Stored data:
= Beginning of Section =
-- ==== Sys2Proof/Laws/Access.lean ====
section
/-! SUPPORT. The host's accesses and moves: everything each can do. -/

namespace Sys2Proof.Machine

theorem State.readReg_of_idle {s : State} (h : s.busy = false) (n : Nat) :
    s.readReg n = (match Reg.ofNumber n with | some r => s.regValue r | none => 0) := by
  unfold State.readReg State.regInFlux
  cases Reg.ofNumber n <;> simp [h]

theorem State.readBuf_of_idle {s : State} (h : s.busy = false) {sp : Space} {i : Nat} (hi : i < s.size sp) :
    s.readBuf sp i = s.peek sp i := by
  unfold State.readBuf State.spaceInFlux
  simp [h, hi]

/-- Everything a write to CMD can do (10_state.md R22). -/
theorem writeCmd_cases (v : Word) (s : State) :
    (s.busy = false ∧ s.err = false ∧ writeCmd v s = s.accept (v.setWidth 8)) ∨
    ((s.busy = true ∨ s.err = true) ∧ writeCmd v s = s) := by
  unfold writeCmd
  cases hb : s.busy <;> cases he : s.err <;> simp

/-- Everything a host write to a register can do (20_memory.md R64, R76). -/
theorem hostWriteReg_cases (n : Nat) (v : Word) (s : State) :
    hostWriteReg n v s = s ∨
    (n = 0 ∧ s.busy = false ∧ s.err = false ∧ hostWriteReg n v s = s.accept (v.setWidth 8)) ∨
    (n = 2 ∧ hostWriteReg n v s = { s with ie := v.getLsbD 0 }) ∨
    (n = 3 ∧ s.busy = false ∧ hostWriteReg n v s = { s with inLen := v.setWidth 16 }) ∨
    (n = 5 ∧ s.busy = false ∧ hostWriteReg n v s = { s with shift := v }) := by
  match n with
  | 0 =>
    rcases writeCmd_cases v s with ⟨h₁, h₂, h₃⟩ | ⟨-, h⟩
    · exact .inr (.inl ⟨rfl, h₁, h₂, h₃⟩)
    · exact .inl h
  | 1 => exact .inl rfl
  | 2 => exact .inr (.inr (.inl ⟨rfl, rfl⟩))
  | 3 => cases hb : s.busy <;> simp [hostWriteReg, Reg.ofNumber, State.writeReg, hb]
  | 4 => exact .inl rfl
  | 5 => cases hb : s.busy <;> simp [hostWriteReg, Reg.ofNumber, State.writeReg, hb]
  | 6 => exact .inl rfl
  | 7 => exact .inl rfl
  | 8 => exact .inl rfl
  | 9 => exact .inl rfl
  | 10 => exact .inl rfl
  | n + 11 => exact .inl rfl

/-- Everything a host write to a memory can do (20_memory.md R65, R76). -/
theorem hostWriteBuf_cases (sp : Space) (i : Nat) (v : Word) (s : State) :
    hostWriteBuf sp i v s = s ∨
    (s.busy = false ∧ i < s.size sp ∧
      ((sp = .ibuf ∧ hostWriteBuf sp i v s = { s with ibuf := s.ibuf.write i (v.setWidth 8) }) ∨
       (sp = .keybuf ∧ hostWriteBuf sp i v s = { s with keybuf := s.keybuf.write i (v.setWidth 8) }) ∨
       (sp = .rks ∧ hostWriteBuf sp i v s = { s with rks := s.rks.write i (v.setWidth 8) }))) := by
  unfold hostWriteBuf
  split
  · exact .inl rfl
  · rename_i h
    simp only [Bool.or_eq_true, decide_eq_true_eq, not_or, Bool.not_eq_true, Nat.not_le] at h
    cases sp
    · exact .inr ⟨h.1, h.2, .inl ⟨rfl, rfl⟩⟩
    · exact .inl rfl
    · exact .inr ⟨h.1, h.2, .inr (.inl ⟨rfl, rfl⟩)⟩
    · exact .inr ⟨h.1, h.2, .inr (.inr ⟨rfl, rfl⟩)⟩
    · exact .inl rfl

/-- A host read changes only the model's record of answers and draws. -/
theorem keepsAll_answer (v : Word) (s : State) : keepsAll s (s.answer v) := by
  refine ⟨?_, fun sp _ a => State.peek_answer v s sp a⟩
  intro r hr
  fin_cases hr <;> rfl

end Sys2Proof.Machine
end

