-- ==== Sys2Proof/Tests/Slice0.lean ====
section
/-! SUPPORT. Tests of single steps, with expected values from 95_test_vectors.md (ids V-.. in the docstrings) or worked out from
the rule a docstring names; ill-formed terms the checks refuse; and, for every statement with hypotheses, a witness that meets
them. -/

namespace Sys2Proof.Machine

/-! ### Helpers -/

/-- The reset state with a text in IBUF and its length in IN_LEN. -/
def Test.loaded (t : Text) : State :=
  { State.reset with ibuf := Memory.ofText t, inLen := BitVec.ofNat 16 t.length }

/-- The same with a key in KEYBUF. -/
def Test.keyed (k t : Text) : State := { Test.loaded t with keybuf := Memory.ofText k }

/-- The key matrix of V-P1, keyword MONARCHY. -/
def Test.monarchy : Text :=
  [0x4D, 0x4F, 0x4E, 0x41, 0x52, 0x43, 0x48, 0x59, 0x42, 0x44, 0x45, 0x46, 0x47, 0x4A, 0x4B, 0x4C, 0x50, 0x51, 0x53, 0x54,
   0x55, 0x56, 0x57, 0x58, 0x5A]

/-- A text in IBUF and the matrix MONARCHY in KM. -/
def Test.withMatrix (t : Text) : State := { Test.loaded t with km := Memory.ofText Test.monarchy }

/-- Schedule S1 of the vectors: bytes 1 to 32. -/
def Test.s1 : Text := (List.range 32).map (fun i => BitVec.ofNat 8 (i + 1))

/-- A text in IBUF and a source that has been told its next bytes. -/
def Test.sourced (bytes t : Text) : State := { Test.loaded t with rbs := State.reset.rbs.name bytes }

/-- A text in IBUF and a source with only `n` bytes left. -/
def Test.dry (n : Nat) (t : Text) : State := { Test.loaded t with rbs := State.reset.rbs.cutShort n }

/-- A text in IBUF and a schedule in RKS. -/
def Test.scheduled (k t : Text) : State := { Test.loaded t with rks := Memory.ofText k }

/-- The reset state with a length in IN_LEN; IBUF is all zeros. -/
def Test.long (n : Nat) : State := { State.reset with inLen := BitVec.ofNat 16 n }

/-- Whether an outcome is a next state that passes a check. -/
def Test.next (r : Result) (p : State → Bool) : Bool :=
  match r with
  | .next t => p t
  | _ => false

/-- Whether an outcome is a completion (STATUS 0x02) with this output text. -/
def Test.gives (t : Text) (r : Result) : Bool :=
  Test.next r fun s => decide (s.outText = t) && decide (s.outLen.toNat = t.length) && decide (s.status = 0x02)

/-- Whether an outcome is the error of this STATUS and EINFO. -/
def Test.fails (status : Byte) (info : Half16) (r : Result) : Bool :=
  Test.next r fun s => decide (s.status = status) && decide (s.einfo = info)

/-- The next state of an outcome that has one. -/
def Test.after (r : Result) : State :=
  match r with
  | .next t => t
  | _ => State.reset

theorem Test.after_eq {r : Result} (h : Test.next r (fun _ => true) = true) : r = .next (Test.after r) := by
  unfold Test.next at h
  unfold Test.after
  split at h
  · rfl
  · cases h

/-- The host's moves, made one after the other without the engine. -/
def Test.moves (ms : List HostMove) (s : State) : State := ms.foldl (fun s m => performMove m s) s

/-- The state after `mov`: the output text in IBUF, its length in IN_LEN (R104). -/
def Test.moved (t : State) : State := { t with ibuf := Memory.ofText t.outText, inLen := t.outLen }

theorem Test.movedBack_moved (t : State) : movedBack t (Test.moved t) := by
  refine ⟨rfl, fun i hi => ?_, rfl⟩
  have h : (Test.moved t).peek .ibuf i = t.outText.getD i 0 := Memory.read_ofText _ _
  rw [h]
  exact State.getD_slice t .obuf hi

/-! ### Decoding, one word of every family written out as UNIT and FUNC (R90 to R94) -/

theorem test_decode_caesar : decode 0b0001_0000 = .ok .caesarEnc ∧ decode 0b0001_0001 = .ok .caesarDec := ⟨rfl, rfl⟩

theorem test_decode_affine :
    decode 0b0010_0000 = .ok .affineEnc ∧ decode 0b0010_0001 = .ok .affineDec ∧ decode 0b0010_0011 = .ok .affInv :=
  ⟨rfl, rfl, rfl⟩

theorem test_decode_otp :
    decode 0b0011_0000 = .ok .otpEnc ∧ decode 0b0011_0001 = .ok .otpDec ∧ decode 0b0011_0010 = .ok .otpPrep ∧
      decode 0b0011_0011 = .ok .otpKeygen := ⟨rfl, rfl, rfl, rfl⟩

theorem test_decode_playfair :
    decode 0b0100_0000 = .ok .pfEnc ∧ decode 0b0100_0001 = .ok .pfDec ∧ decode 0b0100_0010 = .ok .pfPrep ∧
      decode 0b0100_0011 = .ok .pfKeymx := ⟨rfl, rfl, rfl, rfl⟩

theorem test_decode_feistel :
    decode 0b0101_0000 = .ok .feistelEnc ∧ decode 0b0101_0001 = .ok .feistelDec ∧ decode 0b0101_0010 = .ok .feistelPad :=
  ⟨rfl, rfl, rfl⟩

/-- R96: an absent unit, an absent function, and the four missing pairs. -/
theorem test_decode_illegal :
    decode 0x00 = .error .noSuchUnit ∧ decode 0x60 = .error .noSuchUnit ∧ decode 0xFF = .error .noSuchUnit ∧
      decode 0x14 = .error .noSuchFunction ∧ decode 0x5F = .error .noSuchFunction ∧
      decode 0x12 = .error .functionMissingInUnit ∧ decode 0x13 = .error .functionMissingInUnit ∧
      decode 0x22 = .error .functionMissingInUnit ∧ decode 0x53 = .error .functionMissingInUnit :=
  ⟨rfl, rfl, rfl, rfl, rfl, rfl, rfl, rfl, rfl⟩

/-- The opcode map has no byte and no command twice (R92). -/
theorem test_opcodeMap_unambiguous : (opcodeMap.map Prod.fst).Nodup ∧ (opcodeMap.map Prod.snd).Nodup := by decide

/-- R96, R97: exactly the bytes of the opcode map are legal by the rules about UNIT and FUNC. -/
theorem test_legalByte_is_opcodeMap : ∀ b : Byte, legalByte b = (decode? b).isSome := by decide

theorem test_decodeTableWord : decodeTableWord 8 0x23 = some .affInv ∧ decodeTableWord 8 0x54 = none := by decide

/-! ### Ill-formed terms are refused -/

theorem test_unitExists_refuses : unitExists 0 = false ∧ unitExists 6 = false ∧ unitExists 15 = false := by decide

theorem test_funcExists_refuses : funcExists 4 = false ∧ funcExists 15 = false := by decide

theorem test_pairMissing_finds :
    pairMissing 1 2 = true ∧ pairMissing 1 3 = true ∧ pairMissing 2 2 = true ∧ pairMissing 5 3 = true ∧
      pairMissing 2 3 = false := by decide

theorem test_legalByte_refuses : legalByte 0x00 = false ∧ legalByte 0x14 = false ∧ legalByte 0x53 = false := by decide

theorem test_capOk_refuses : capOk 0 = false ∧ capOk 12 = false ∧ capOk 65536 = false ∧ capOk 8 = true ∧
    capOk 65528 = true := by decide

theorem test_affineOk_refuses : affineOk 13 = false ∧ affineOk 2 = false ∧ affineOk 11 = true := by decide

/-! ### Placing and running an instruction -/

/-- The placed command is the one the next step completes (R71). -/
theorem test_withFetchWord_runs :
    Test.next (step (State.reset.withFetchWord 8 0x23)) (fun s => decide (s.inv = 19) && decide (s.status = 0x02)) = true := by
  decide

/-- V-E2, the completion step of the byte 0x00. -/
theorem test_illegal_byte : Test.fails 0x14 0x0000 (step (State.reset.withFetchWord 8 0x00)) = true := by decide

/-- V-E4, a missing pair. -/
theorem test_missing_pair : Test.fails 0x14 0x0053 (step (State.reset.withFetchWord 8 0x53)) = true := by decide

/-! ### Caesar -/

/-- V-C8: the three class boundaries. -/
theorem test_caesarEnc_boundaries :
    Test.gives [0x30, 0x41, 0x61] (exec .caesarEnc { Test.loaded [0x7A, 0x39, 0x5A] with shift := 1 }) = true := by
  decide

/-- V-C11: SHIFT = -2147483648. -/
theorem test_caesarEnc_lowest_shift :
    Test.gives [0x59, 0x5A, 0x61] (exec .caesarEnc { Test.loaded [0x61, 0x62, 0x63] with shift := 0x80000000 }) = true := by
  decide

/-- V-C2. -/
theorem test_caesarDec_def :
    Test.gives [0x61, 0x62, 0x63] (exec .caesarDec { Test.loaded [0x64, 0x65, 0x66] with shift := 3 }) = true := by
  decide

/-- The other direction of V-C11: the shift is negated in the integers, where 2147483648 exists (R113). -/
theorem test_caesarDec_lowest_shift :
    Test.gives [0x61, 0x62, 0x63] (exec .caesarDec { Test.loaded [0x59, 0x5A, 0x61] with shift := 0x80000000 }) = true := by
  decide

/-- V-C15: IN_LEN = CAP + 1. -/
theorem test_caesarEnc_too_long : Test.fails 0x24 257 (exec .caesarEnc (Test.long 257)) = true := by decide

/-! ### Affine -/

/-- V-A7: AZ az 09. -/
theorem test_affineEnc_ends :
    Test.gives [0x54, 0x49, 0x20, 0x61, 0x7A, 0x20, 0x30, 0x39]
      (exec .affineEnc (Test.loaded [0x41, 0x5A, 0x20, 0x61, 0x7A, 0x20, 0x30, 0x39])) = true := by decide

/-- V-A8: the neighbours of the letters, and 0 and 255. -/
theorem test_affineEnc_neighbours :
    Test.gives [0x40, 0x5B, 0x00, 0xFF] (exec .affineEnc (Test.loaded [0x40, 0x5B, 0x00, 0xFF])) = true := by decide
= End of Section =
▸ **Work to be completed**
Go through the entries above and copy out every line that includes the word "Whether".

▸ **Output for this exercise**
/-- Whether an outcome is a next state that passes a check. -/
/-- Whether an outcome is a completion (STATUS 0x02) with this output text. -/
/-- Whether an outcome is the error of this STATUS and EINFO. -/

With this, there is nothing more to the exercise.